Work request: In the data that follows, find the line with "perfEvent 0x0403 5"; transcribe it, every later line up to the one with "if !lsIn a n then skIllegal id s", and that line as well, exactly and with no others.

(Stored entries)
***

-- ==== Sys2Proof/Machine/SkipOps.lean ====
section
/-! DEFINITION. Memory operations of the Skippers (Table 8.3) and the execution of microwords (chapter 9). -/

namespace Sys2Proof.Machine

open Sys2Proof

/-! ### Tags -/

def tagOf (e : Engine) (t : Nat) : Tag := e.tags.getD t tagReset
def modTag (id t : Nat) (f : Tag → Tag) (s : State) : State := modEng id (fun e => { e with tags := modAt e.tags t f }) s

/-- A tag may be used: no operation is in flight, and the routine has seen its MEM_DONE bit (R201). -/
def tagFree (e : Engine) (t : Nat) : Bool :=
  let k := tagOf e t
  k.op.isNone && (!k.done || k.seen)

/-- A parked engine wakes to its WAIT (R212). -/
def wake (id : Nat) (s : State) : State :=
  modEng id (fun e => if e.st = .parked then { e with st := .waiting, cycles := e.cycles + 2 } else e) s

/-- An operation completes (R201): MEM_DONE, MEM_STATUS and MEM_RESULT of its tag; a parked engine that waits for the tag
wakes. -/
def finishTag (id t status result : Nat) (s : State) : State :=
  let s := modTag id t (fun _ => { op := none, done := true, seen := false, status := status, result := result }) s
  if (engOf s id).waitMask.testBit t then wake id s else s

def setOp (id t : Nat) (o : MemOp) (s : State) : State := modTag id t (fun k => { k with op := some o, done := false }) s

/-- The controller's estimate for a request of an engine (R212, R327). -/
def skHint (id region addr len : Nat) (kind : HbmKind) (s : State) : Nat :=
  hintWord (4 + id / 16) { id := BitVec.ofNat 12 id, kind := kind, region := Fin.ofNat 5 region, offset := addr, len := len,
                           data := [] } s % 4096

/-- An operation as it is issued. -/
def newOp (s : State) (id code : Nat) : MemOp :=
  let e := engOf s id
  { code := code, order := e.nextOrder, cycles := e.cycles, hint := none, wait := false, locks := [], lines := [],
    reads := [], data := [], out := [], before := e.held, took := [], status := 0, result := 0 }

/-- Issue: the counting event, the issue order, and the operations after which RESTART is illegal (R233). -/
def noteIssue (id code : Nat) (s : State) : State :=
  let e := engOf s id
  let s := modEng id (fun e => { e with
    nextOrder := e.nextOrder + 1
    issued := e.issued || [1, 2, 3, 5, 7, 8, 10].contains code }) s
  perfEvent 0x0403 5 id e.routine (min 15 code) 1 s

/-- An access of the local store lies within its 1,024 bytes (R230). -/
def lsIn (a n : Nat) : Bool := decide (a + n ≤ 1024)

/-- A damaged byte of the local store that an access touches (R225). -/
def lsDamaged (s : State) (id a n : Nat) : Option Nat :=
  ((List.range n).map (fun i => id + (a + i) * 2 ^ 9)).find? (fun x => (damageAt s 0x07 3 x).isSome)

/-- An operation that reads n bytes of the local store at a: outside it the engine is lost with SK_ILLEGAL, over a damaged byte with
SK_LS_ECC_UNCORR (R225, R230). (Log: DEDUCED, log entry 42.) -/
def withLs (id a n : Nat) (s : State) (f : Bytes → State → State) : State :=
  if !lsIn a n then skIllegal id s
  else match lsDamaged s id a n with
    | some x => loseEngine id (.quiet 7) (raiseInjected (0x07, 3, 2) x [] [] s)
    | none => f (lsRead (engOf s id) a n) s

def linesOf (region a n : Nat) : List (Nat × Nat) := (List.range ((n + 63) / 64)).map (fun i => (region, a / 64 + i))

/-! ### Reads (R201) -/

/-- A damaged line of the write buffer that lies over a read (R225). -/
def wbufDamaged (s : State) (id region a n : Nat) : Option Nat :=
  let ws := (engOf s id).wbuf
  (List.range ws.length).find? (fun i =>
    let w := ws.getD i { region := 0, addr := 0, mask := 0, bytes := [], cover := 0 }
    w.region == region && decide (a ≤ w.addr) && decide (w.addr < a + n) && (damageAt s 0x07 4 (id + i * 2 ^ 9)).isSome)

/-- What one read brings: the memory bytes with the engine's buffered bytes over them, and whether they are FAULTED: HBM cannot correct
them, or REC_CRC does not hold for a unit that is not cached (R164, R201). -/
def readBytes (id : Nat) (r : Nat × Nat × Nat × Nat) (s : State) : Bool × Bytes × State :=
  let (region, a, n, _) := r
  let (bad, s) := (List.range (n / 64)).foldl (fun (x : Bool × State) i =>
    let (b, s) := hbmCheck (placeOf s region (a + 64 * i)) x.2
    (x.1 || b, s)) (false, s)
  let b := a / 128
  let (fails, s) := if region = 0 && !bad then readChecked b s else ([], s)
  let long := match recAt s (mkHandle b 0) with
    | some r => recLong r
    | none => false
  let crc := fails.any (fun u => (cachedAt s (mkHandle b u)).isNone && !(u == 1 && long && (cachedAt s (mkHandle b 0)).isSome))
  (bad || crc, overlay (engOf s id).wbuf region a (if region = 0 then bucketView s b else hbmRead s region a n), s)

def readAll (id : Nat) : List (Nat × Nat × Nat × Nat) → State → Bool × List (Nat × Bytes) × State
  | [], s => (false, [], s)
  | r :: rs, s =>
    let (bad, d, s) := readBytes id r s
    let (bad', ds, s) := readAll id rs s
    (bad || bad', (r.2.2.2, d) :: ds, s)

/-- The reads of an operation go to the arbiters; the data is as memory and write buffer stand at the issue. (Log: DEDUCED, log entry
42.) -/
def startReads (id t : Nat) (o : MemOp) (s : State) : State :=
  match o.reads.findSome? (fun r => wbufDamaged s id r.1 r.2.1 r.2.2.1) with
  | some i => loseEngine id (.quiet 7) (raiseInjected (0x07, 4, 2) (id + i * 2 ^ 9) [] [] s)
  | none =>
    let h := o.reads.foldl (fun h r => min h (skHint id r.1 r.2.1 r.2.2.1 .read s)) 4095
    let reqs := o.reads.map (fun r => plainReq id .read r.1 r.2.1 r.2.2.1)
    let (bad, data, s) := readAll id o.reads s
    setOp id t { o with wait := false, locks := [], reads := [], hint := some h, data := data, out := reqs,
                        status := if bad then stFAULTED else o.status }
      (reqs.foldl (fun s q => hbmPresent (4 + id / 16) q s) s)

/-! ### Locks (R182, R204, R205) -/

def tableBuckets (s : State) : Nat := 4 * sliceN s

***

Written solution:
  perfEvent 0x0403 5 id e.routine (min 15 code) 1 s

/-- An access of the local store lies within its 1,024 bytes (R230). -/
def lsIn (a n : Nat) : Bool := decide (a + n ≤ 1024)

/-- A damaged byte of the local store that an access touches (R225). -/
def lsDamaged (s : State) (id a n : Nat) : Option Nat :=
  ((List.range n).map (fun i => id + (a + i) * 2 ^ 9)).find? (fun x => (damageAt s 0x07 3 x).isSome)

/-- An operation that reads n bytes of the local store at a: outside it the engine is lost with SK_ILLEGAL, over a damaged byte with
SK_LS_ECC_UNCORR (R225, R230). (Log: DEDUCED, log entry 42.) -/
def withLs (id a n : Nat) (s : State) (f : Bytes → State → State) : State :=
  if !lsIn a n then skIllegal id s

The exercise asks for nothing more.